## ACTIVITY:
The records are to be restated in their entirety, word for word.

EXERCISE DATA Start Marker

/-- The bytes of a stack that fits are RAM, above the vectors, and apart from program and data. -/
theorem State.stack_bytes {s : State} {l : Layout} (h : s.stackFits l = true) {x : Nat}
    (hlo : s.sp.toNat - l.stackSize ≤ x) (hhi : x < s.sp.toNat) :
    x < s.params.ramTop ∧ 0o400 ≤ x ∧ (x < s.pc.toNat ∨ s.pc.toNat + 2 * l.program.length ≤ x) ∧
      ∀ d ∈ l.data, x < d.base ∨ d.base + d.size ≤ x := by
  simp only [State.stackFits, Bool.and_eq_true, decide_eq_true_eq, List.all_eq_true] at h
  obtain ⟨⟨⟨⟨hsize, htop⟩, hprogram⟩, hvector⟩, hdata⟩ := h
  have hx : x < (s.stackSpan l).base + (s.stackSpan l).size := by simp only [State.stackSpan]; omega
  refine ⟨by omega, ?_, Span.outside_of_disjoint hprogram hlo hx,
    fun d hd => Span.outside_of_disjoint (hdata d hd) hlo hx⟩
  obtain hv | hv := Span.outside_of_disjoint hvector hlo hx
  · exact absurd hv (Nat.not_lt_zero x)
  · simpa [vectorArea] using hv

/-- The program loaded into the state after reset is held there (R263, log entry 22). -/
theorem load_starts {p : Params} {l : Layout} (he : isOdd p.resetPc = false)
    (ht : (p.resetPs &&& p.psMask).getLsbD 4 = false) (hfit : p.resetPc.toNat + 2 * l.program.length ≤ p.ramTop)
    (htop : p.ramTop ≤ 0o160000) (hs : (State.resetWith p).stackFits l = true) :
    ((State.resetWith p).load l).starts l = true := by
  have heq : (State.resetWith p).load l = { State.resetWith p with mem := ((State.resetWith p).load l).mem } :=
    State.storeBytes_eq _ _ _
  have hmem := State.storeBytes_holdsWords l.program (State.resetWith p) p.resetPc (by omega)
  rw [State.starts_iff, heq]
  exact ⟨he, hmem, (by decide : isOdd 0o1000#16 = false), hs, ht, rfl, rfl⟩

/-- A start state says nothing of a register but PC and SP. -/
theorem State.starts_setReg {s : State} {l : Layout} (h : s.starts l = true) {q : Reg} (v : Word) (h6 : q ≠ .r6)
    (h7 : q ≠ .r7) : (s.setReg q v).starts l = true := by
  have hpc : (s.setReg q v).pc = s.pc := (State.reg_setReg s q .r7 v).trans (if_neg h7.symm)
  have hsp : (s.setReg q v).sp = s.sp := (State.reg_setReg s q .r6 v).trans (if_neg h6.symm)
  rw [State.starts_iff, hpc, hsp, State.stackFits_congr l hpc hsp rfl]
  exact State.starts_iff.mp h

/-- A start state says nothing of a byte outside the program. -/
theorem State.starts_storeByte {s : State} {l : Layout} (h : s.starts l = true) {a : Word} (b : Byte)
    (ha : a.toNat < s.pc.toNat ∨ s.pc.toNat + 2 * l.program.length ≤ a.toNat) : (s.storeByte a b).starts l = true := by
  obtain ⟨hpc, hmem, hrest⟩ := State.starts_iff.mp h
  refine State.starts_iff.mpr ⟨hpc, Memory.holdsWords_congr (fun x hlo hhi => ?_) hmem, hrest⟩
  have hlo : s.pc.toNat ≤ x := hlo
  have hhi : x < s.pc.toNat + 2 * l.program.length := hhi
  rw [State.read_storeByte, if_neg (by omega)]

/-- Settles O8: loading stores the program's words, and changes nothing else a start state requires. -/
theorem resetStartState : Obligations.ResetStartState := by
  refine ⟨fun p => ⟨rfl, rfl, rfl, rfl, rfl, rfl⟩, by decide, by decide, by decide, by decide,
    fun p l he ht hfit htop hs => load_starts he ht hfit htop hs, fun s l h => ?_⟩
  obtain ⟨hpc, hmem, hsp, hfits, ht, hrun, hpending⟩ := State.starts_iff.mp h
  exact ⟨hpc, hsp, ht, hrun, hpending, fun n w hw => Memory.holdsWords_get hmem hw,
    fun x hlo hhi => State.stack_bytes hfits hlo hhi, fun q v h6 h7 => State.starts_setReg h v h6 h7,
    fun a b ha => State.starts_storeByte h b ha⟩

end Sys2Proof.Machine
end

EXERCISE DATA End Marker

## RESPONSE:
/-- The bytes of a stack that fits are RAM, above the vectors, and apart from program and data. -/
theorem State.stack_bytes {s : State} {l : Layout} (h : s.stackFits l = true) {x : Nat}
    (hlo : s.sp.toNat - l.stackSize ≤ x) (hhi : x < s.sp.toNat) :
    x < s.params.ramTop ∧ 0o400 ≤ x ∧ (x < s.pc.toNat ∨ s.pc.toNat + 2 * l.program.length ≤ x) ∧
      ∀ d ∈ l.data, x < d.base ∨ d.base + d.size ≤ x := by
  simp only [State.stackFits, Bool.and_eq_true, decide_eq_true_eq, List.all_eq_true] at h
  obtain ⟨⟨⟨⟨hsize, htop⟩, hprogram⟩, hvector⟩, hdata⟩ := h
  have hx : x < (s.stackSpan l).base + (s.stackSpan l).size := by simp only [State.stackSpan]; omega
  refine ⟨by omega, ?_, Span.outside_of_disjoint hprogram hlo hx,
    fun d hd => Span.outside_of_disjoint (hdata d hd) hlo hx⟩
  obtain hv | hv := Span.outside_of_disjoint hvector hlo hx
  · exact absurd hv (Nat.not_lt_zero x)
  · simpa [vectorArea] using hv

/-- The program loaded into the state after reset is held there (R263, log entry 22). -/
theorem load_starts {p : Params} {l : Layout} (he : isOdd p.resetPc = false)
    (ht : (p.resetPs &&& p.psMask).getLsbD 4 = false) (hfit : p.resetPc.toNat + 2 * l.program.length ≤ p.ramTop)
    (htop : p.ramTop ≤ 0o160000) (hs : (State.resetWith p).stackFits l = true) :
    ((State.resetWith p).load l).starts l = true := by
  have heq : (State.resetWith p).load l = { State.resetWith p with mem := ((State.resetWith p).load l).mem } :=
    State.storeBytes_eq _ _ _
  have hmem := State.storeBytes_holdsWords l.program (State.resetWith p) p.resetPc (by omega)
  rw [State.starts_iff, heq]
  exact ⟨he, hmem, (by decide : isOdd 0o1000#16 = false), hs, ht, rfl, rfl⟩

/-- A start state says nothing of a register but PC and SP. -/
theorem State.starts_setReg {s : State} {l : Layout} (h : s.starts l = true) {q : Reg} (v : Word) (h6 : q ≠ .r6)
    (h7 : q ≠ .r7) : (s.setReg q v).starts l = true := by
  have hpc : (s.setReg q v).pc = s.pc := (State.reg_setReg s q .r7 v).trans (if_neg h7.symm)
  have hsp : (s.setReg q v).sp = s.sp := (State.reg_setReg s q .r6 v).trans (if_neg h6.symm)
  rw [State.starts_iff, hpc, hsp, State.stackFits_congr l hpc hsp rfl]
  exact State.starts_iff.mp h

/-- A start state says nothing of a byte outside the program. -/
theorem State.starts_storeByte {s : State} {l : Layout} (h : s.starts l = true) {a : Word} (b : Byte)
    (ha : a.toNat < s.pc.toNat ∨ s.pc.toNat + 2 * l.program.length ≤ a.toNat) : (s.storeByte a b).starts l = true := by
  obtain ⟨hpc, hmem, hrest⟩ := State.starts_iff.mp h
  refine State.starts_iff.mpr ⟨hpc, Memory.holdsWords_congr (fun x hlo hhi => ?_) hmem, hrest⟩
  have hlo : s.pc.toNat ≤ x := hlo
  have hhi : x < s.pc.toNat + 2 * l.program.length := hhi
  rw [State.read_storeByte, if_neg (by omega)]

/-- Settles O8: loading stores the program's words, and changes nothing else a start state requires. -/
theorem resetStartState : Obligations.ResetStartState := by
  refine ⟨fun p => ⟨rfl, rfl, rfl, rfl, rfl, rfl⟩, by decide, by decide, by decide, by decide,
    fun p l he ht hfit htop hs => load_starts he ht hfit htop hs, fun s l h => ?_⟩
  obtain ⟨hpc, hmem, hsp, hfits, ht, hrun, hpending⟩ := State.starts_iff.mp h
  exact ⟨hpc, hsp, ht, hrun, hpending, fun n w hw => Memory.holdsWords_get hmem hw,
    fun x hlo hhi => State.stack_bytes hfits hlo hhi, fun q v h6 h7 => State.starts_setReg h v h6 h7,
    fun a b ha => State.starts_storeByte h b ha⟩

end Sys2Proof.Machine
end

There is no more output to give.